:: Directions for this task ::
Nothing but the lines below between the line holding "end Sys2Proof" and the line holding "set_option Elab.async false", inclusive, should appear in the answer, each set down exactly.

Collected data:
########

-- ==== Sys2Proof/Machine/VPermute.lean ====
section
/-! DEFINITION. Major 0x16: register permutes and mask instructions (R187 to R191). -/

namespace Sys2Proof
namespace Machine

/-! ### Permutes -/

/-- A permute's results: for each index of a list, the bits written there, if any, and its flags; the tail that remains. -/
structure Moves where
  indices : List Nat
  each : Nat → Option XWord × Flags
  tail : Nat → Bool

/-- A permute of one source group, queue or `cv` (R188, R189): the destination takes the source's tag. -/
def permute (i : Instr) (d : BitVec 5) (w e : Bool) (op : Bool × BitVec 5) (plan : State → Pfx → Source → Moves)
    (s : State) : Result :=
  member i (fun p s => do
    let src ← source s op.1 op.2
    let t ← consume s [op]
    let m := plan s p src
    let o := m.indices.foldl (fun (o : Outs) n =>
      let (v, fl) := m.each n
      { o with
        new := o.new.setIfInBounds n v, flags := o.flags ||| fl
        exc := if excepts p.ek fl then addIndex o.exc n else o.exc }) (Outs.start s)
    return deliverTail t p w e d src.fmt m.tail o) s

/-- VGATHER (R187): a negative index lies outside. -/
def execVgather (k : Bool) (d a b : BitVec 5) (e qb : Bool) (s : State) : Result :=
  member (.vgather k d a b e qb) (fun p s => do
    let src ← source s false a
    let ix ← source s qb b
    illegalWhen s (!ix.fmt.isInt)
    let t ← consume s [(qb, b)]
    return deliverElems t p true e d src.fmt (eachElem s p (fun i r =>
      let j := ix.fmt.int (ix.get i)
      if 0 ≤ j ∧ j < capacity s then moved (elem s src j.toNat) r else (0, Flags.nv, r.gen)))) s

/-- VSLIDEUP (Table 8.4). -/
def execVslideup (k : Bool) (d a b : BitVec 5) (w e qa : Bool) (s : State) : Result :=
  permute (.vslideup k d a b w e qa) d w e (qa, a) (fun s p src =>
    let n := (s.x b).toNat
    { indices := activeIndices s p
      each := fun i => (if n ≤ i % rowSize s then some (elem s src (i - n)) else none, 0)
      tail := fun i => !inShape s i }) s

/-- VSLIDEDN (Table 8.4). -/
def execVslidedn (k : Bool) (d a b : BitVec 5) (w e qa : Bool) (s : State) : Result :=
  permute (.vslidedn k d a b w e qa) d w e (qa, a) (fun s p src =>
    let n := (s.x b).toNat
    { indices := activeIndices s p
      each := fun i => (some (if i % rowSize s + n < rowSize s then elem s src (i + n) else 0), 0)
      tail := fun i => !inShape s i }) s

/-- VREV (Table 8.4). -/
def execVrev (k : Bool) (d a : BitVec 5) (w e qa : Bool) (s : State) : Result :=
  permute (.vrev k d a w e qa) d w e (qa, a) (fun s p src =>
    { indices := activeIndices s p
      each := fun i => (some (elem s src (i / rowSize s * rowSize s + (s.regs.vl - 1 - i % rowSize s))), 0)
      tail := fun i => !inShape s i }) s

/-- The columns below VL of row r whose bit is set in a mask, ascending (R189). -/
def selected (s : State) (m r : Nat) : List Nat :=
  (span 0 s.regs.vl).filter (fun c => inSet m (r * rowSize s + c))

/-- VCOMPRESS (R189). -/
def execVcompress (k : Bool) (d a b : BitVec 5) (e qa : Bool) (s : State) : Result :=
  permute (.vcompress k d a b e qa) d true e (qa, a) (fun s _ src =>
    let m := maskOf s b
    let rows := ((span 0 s.regs.vr).map (fun r => (selected s m r).toArray)).toArray
    let rs := rowSize s
    let count := fun i => (rows.getD (i / rs) #[]).size
    { indices := (shapeIndices s).filter (fun i => decide (i % rs < count i))
      each := fun i => (some (elem s src (i / rs * rs + (rows.getD (i / rs) #[]).getD (i % rs) 0)), 0)
      tail := fun i => !(inShape s i && decide (i % rs < count i)) }) s

/-- VEXPAND (R189). -/
def execVexpand (k : Bool) (d a b : BitVec 5) (e qa : Bool) (s : State) : Result :=
  permute (.vexpand k d a b e qa) d true e (qa, a) (fun s _ src =>
    let m := maskOf s b
    let rs := rowSize s
    let pairs := (span 0 s.regs.vr).flatMap (fun r =>
      ((selected s m r).zipIdx).map (fun cj => (r * rs + cj.1, r * rs + cj.2)))
    let from_ := pairs.foldl (fun (t : Array Nat) pr => t.setIfInBounds pr.1 pr.2) (Array.replicate (capacity s) 0)
    { indices := pairs.map (·.1)
      each := fun i => (some (elem s src (from_.getD i 0)), 0)
      tail := fun i => !inShape s i }) s

/-! ### Mask instructions -/

/-- A mask instruction that writes mask register d: the bit of each active index, every other bit 0 (R190). -/
def maskOp (i : Instr) (d : BitVec 5) (f : State → Nat → Bool) (s : State) : Result :=
  member i (fun p s =>
    let t := s.spendPfx.noTile
    if s.regs.vl = 0 then .ok t
    else .ok (t.writeMask d.toNat (setOf ((activeIndices s p).filter (f s))))) s

/-- VMAND (Table 8.5). -/
def execVmand (k : Bool) (d a b : BitVec 5) (s : State) : Result :=
  maskOp (.vmand k d a b) d (fun s i => inSet (maskOf s a) i && inSet (maskOf s b) i) s

/-- VMOR (Table 8.5). -/
def execVmor (k : Bool) (d a b : BitVec 5) (s : State) : Result :=
  maskOp (.vmor k d a b) d (fun s i => inSet (maskOf s a) i || inSet (maskOf s b) i) s

/-- VMXOR (Table 8.5). -/
def execVmxor (k : Bool) (d a b : BitVec 5) (s : State) : Result :=
  maskOp (.vmxor k d a b) d (fun s i => inSet (maskOf s a) i != inSet (maskOf s b) i) s

/-- VMNOT (Table 8.5). -/
def execVmnot (k : Bool) (d a : BitVec 5) (s : State) : Result :=
  maskOp (.vmnot k d a) d (fun s i => !inSet (maskOf s a) i) s

/-- VMSET (Table 8.5). -/
def execVmset (k : Bool) (d a : BitVec 5) (s : State) : Result :=
  maskOp (.vmset k d a) d (fun s i => decide (i % rowSize s < (s.x a).toNat)) s

/-- A mask instruction that writes a scalar from the active set bits of a mask register (R191). -/
def maskScalar (i : Instr) (d a : BitVec 5) (f : List Nat → XWord) (s : State) : Result :=
  member i (fun p s =>
    let t := s.spendPfx.noTile
    if s.regs.vl = 0 then .ok t
    else .ok (t.setX d (f ((activeIndices s p).filter (inSet (maskOf s a)))))) s

/-- VMPOP (R191). -/
def execVmpop (k : Bool) (d a : BitVec 5) (s : State) : Result :=
  maskScalar (.vmpop k d a) d a (fun l => xword l.length) s

/-- VMFFSR (R191). -/
def execVmffsr (k : Bool) (d a : BitVec 5) (s : State) : Result :=
  maskScalar (.vmffsr k d a) d a (fun l => match l with
    | [] => BitVec.allOnes 64
    | i :: _ => xword i) s

/-- VMFFS (R191): a column that the destination format does not hold wraps (R49), whatever SAT is (DESIGN CHOICE, log entry 16). -/
def execVmffs (k : Bool) (d a : BitVec 5) (s : State) : Result :=
  member (.vmffs k d a) (fun p s => do
    let tag := destTag s d
    illegalWhen s (!(tag == .bits || (tag.isInt && decide (2 ≤ tag.bytes))))
    let fmt := if tag = .bits then Fmt.u32 else tag
    let rs := rowSize s
    let m := maskOf s a
    let firstOf := fun r => ((span 0 s.regs.vl).find? (fun c =>
      predicate s p (r * rs + c) && inSet m (r * rs + c))).getD s.regs.vl
    let o := (span 0 s.regs.vr).foldl (fun (o : Outs) r =>
      { o with new := o.new.setIfInBounds (r * rs) (some (wrapBits (8 * fmt.bytes) (firstOf r))) }) (Outs.start s)
    return deliverTail s p true false d fmt (fun i => !(inShape s i && i % rs == 0)) o) s

end Machine
end Sys2Proof
end

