-- ==== Sys2Proof/Laws/PerInstr.lean ====
section
/-! SUPPORT. Per instruction, that the bits written for it name it again: for a hart's word and for a sequencer's; an event has none. -/

namespace Sys2Proof
namespace Laws

set_option Elab.async false

/-- The fields that decoding cuts out of an instruction's encoding are the instruction's own. -/
def FieldsRead.Statement (i : Instr) : Prop :=
  if i.isEvent = true then encode i = 0
  else if i.isBrixem = true then rawBrixem (encode i) = some i else rawDecode (encode i) = some i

########

:: Output below ::
end Sys2Proof
end

-- ==== Sys2Proof/Laws/PerInstr.lean ====
section
/-! SUPPORT. Per instruction, that the bits written for it name it again: for a hart's word and for a sequencer's; an event has none. -/

namespace Sys2Proof
namespace Laws

set_option Elab.async false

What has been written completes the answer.